PROBLEM TO SOLVE: Only the number is wanted: how many lines in the data contain "kind"?
___ EXERCISE INPUT
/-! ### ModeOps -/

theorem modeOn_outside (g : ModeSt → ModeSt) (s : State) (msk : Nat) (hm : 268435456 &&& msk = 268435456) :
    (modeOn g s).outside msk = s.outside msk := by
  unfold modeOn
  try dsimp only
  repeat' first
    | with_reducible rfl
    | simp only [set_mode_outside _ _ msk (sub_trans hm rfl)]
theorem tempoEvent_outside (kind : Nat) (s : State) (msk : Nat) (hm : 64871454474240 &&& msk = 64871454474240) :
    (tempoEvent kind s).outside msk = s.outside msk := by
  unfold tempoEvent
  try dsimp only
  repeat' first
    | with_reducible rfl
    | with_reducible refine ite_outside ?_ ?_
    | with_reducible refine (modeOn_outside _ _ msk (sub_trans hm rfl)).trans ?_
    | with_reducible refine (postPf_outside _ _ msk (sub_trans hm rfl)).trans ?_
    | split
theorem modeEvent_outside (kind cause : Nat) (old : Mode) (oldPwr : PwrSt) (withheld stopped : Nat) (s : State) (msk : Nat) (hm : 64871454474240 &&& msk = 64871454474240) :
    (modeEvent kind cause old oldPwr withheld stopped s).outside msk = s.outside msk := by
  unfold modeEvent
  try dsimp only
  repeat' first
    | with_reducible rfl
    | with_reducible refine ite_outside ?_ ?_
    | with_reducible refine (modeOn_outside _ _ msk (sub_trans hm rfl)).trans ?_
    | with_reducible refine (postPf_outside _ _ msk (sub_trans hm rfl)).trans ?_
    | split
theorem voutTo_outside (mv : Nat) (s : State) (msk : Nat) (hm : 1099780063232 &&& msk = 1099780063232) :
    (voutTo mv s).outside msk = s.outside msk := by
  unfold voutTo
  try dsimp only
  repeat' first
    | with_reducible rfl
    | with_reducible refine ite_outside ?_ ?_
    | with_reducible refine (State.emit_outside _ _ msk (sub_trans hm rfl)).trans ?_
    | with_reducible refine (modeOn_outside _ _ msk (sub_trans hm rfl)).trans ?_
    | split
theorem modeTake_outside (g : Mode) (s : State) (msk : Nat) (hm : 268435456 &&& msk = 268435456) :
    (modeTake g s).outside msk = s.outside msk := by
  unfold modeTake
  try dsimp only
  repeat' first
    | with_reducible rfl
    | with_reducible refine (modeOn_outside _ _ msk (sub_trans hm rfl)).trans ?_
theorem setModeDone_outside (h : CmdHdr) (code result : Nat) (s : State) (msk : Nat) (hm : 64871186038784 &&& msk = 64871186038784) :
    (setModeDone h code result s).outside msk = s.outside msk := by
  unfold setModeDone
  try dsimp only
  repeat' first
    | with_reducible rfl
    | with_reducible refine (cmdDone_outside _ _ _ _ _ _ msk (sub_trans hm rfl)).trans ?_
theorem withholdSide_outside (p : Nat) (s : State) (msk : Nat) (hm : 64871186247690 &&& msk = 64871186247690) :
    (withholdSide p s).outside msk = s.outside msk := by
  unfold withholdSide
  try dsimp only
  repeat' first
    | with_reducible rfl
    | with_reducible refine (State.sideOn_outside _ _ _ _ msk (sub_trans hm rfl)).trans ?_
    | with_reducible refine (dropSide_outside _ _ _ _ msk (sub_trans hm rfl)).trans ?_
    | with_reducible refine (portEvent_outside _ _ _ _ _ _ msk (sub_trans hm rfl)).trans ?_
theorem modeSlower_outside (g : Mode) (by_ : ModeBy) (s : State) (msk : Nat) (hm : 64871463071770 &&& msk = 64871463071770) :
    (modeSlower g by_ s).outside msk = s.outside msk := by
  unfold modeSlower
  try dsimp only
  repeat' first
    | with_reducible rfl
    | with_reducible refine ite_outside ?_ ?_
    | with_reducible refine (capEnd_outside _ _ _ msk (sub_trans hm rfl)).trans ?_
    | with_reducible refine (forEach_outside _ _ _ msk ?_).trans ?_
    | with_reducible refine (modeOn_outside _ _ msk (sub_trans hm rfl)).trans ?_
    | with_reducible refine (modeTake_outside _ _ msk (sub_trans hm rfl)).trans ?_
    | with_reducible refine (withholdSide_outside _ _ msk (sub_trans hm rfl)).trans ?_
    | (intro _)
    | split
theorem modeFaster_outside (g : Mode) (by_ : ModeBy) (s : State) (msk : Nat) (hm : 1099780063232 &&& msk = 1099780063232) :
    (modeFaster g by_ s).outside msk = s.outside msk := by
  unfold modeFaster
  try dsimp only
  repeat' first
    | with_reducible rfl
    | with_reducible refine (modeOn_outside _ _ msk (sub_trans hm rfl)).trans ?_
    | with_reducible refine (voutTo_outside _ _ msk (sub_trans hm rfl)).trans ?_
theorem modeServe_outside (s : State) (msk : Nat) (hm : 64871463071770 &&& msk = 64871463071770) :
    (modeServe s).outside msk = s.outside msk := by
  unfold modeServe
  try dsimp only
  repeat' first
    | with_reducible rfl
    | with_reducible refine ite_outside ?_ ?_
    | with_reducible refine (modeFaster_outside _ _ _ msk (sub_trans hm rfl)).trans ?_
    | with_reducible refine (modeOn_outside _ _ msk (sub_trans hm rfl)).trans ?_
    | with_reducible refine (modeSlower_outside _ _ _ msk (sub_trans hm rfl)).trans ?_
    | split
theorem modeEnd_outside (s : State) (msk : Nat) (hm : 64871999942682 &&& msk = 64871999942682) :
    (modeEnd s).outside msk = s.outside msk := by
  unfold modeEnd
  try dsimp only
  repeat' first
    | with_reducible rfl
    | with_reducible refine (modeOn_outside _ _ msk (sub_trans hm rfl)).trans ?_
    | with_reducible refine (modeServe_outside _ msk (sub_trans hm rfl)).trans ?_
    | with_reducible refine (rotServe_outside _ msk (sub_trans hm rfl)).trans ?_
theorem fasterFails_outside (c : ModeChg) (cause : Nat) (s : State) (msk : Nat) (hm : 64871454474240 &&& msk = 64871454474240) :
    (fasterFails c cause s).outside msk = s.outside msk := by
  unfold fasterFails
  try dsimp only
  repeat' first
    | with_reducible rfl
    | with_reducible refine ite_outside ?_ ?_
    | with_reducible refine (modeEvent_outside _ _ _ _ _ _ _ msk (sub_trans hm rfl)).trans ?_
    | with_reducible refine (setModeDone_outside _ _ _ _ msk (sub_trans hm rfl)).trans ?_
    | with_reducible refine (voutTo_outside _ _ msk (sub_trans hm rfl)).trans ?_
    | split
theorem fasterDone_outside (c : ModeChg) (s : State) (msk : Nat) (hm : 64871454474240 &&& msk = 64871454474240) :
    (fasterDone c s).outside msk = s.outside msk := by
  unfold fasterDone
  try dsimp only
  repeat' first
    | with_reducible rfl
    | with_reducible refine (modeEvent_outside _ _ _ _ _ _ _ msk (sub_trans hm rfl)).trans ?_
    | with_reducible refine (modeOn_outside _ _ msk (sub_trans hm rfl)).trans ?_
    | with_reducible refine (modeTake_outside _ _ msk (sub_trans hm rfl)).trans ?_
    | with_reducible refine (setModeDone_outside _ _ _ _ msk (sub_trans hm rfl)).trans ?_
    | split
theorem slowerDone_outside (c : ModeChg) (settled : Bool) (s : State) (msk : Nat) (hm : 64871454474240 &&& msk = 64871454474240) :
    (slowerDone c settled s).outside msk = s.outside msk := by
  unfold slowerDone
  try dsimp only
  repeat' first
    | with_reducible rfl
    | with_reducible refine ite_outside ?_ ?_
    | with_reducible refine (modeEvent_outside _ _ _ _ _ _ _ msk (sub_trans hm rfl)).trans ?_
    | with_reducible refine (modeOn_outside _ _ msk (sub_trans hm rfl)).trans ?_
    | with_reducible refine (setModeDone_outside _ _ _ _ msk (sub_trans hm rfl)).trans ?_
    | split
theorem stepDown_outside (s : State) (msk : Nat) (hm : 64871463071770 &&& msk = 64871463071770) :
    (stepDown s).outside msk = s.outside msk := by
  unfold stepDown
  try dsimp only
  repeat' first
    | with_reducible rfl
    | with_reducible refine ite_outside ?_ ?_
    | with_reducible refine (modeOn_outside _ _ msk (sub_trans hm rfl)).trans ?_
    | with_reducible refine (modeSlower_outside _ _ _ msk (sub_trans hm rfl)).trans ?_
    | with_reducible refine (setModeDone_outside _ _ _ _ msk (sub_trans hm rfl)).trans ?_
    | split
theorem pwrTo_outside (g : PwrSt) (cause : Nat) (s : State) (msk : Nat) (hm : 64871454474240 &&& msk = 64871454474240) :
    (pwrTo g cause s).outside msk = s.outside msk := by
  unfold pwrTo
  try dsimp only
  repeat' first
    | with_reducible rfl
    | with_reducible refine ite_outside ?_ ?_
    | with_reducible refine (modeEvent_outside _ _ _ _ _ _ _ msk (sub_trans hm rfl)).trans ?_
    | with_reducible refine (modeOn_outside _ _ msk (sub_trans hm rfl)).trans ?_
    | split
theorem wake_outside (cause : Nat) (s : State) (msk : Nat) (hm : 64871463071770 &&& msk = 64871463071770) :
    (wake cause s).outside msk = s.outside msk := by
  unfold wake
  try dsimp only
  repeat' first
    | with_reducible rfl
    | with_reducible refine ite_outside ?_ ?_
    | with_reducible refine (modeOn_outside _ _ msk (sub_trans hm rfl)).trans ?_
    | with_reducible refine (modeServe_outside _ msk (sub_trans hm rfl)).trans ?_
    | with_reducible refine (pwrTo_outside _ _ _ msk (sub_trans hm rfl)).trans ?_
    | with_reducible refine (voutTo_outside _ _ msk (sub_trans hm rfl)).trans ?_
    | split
______
SOLUTION: 4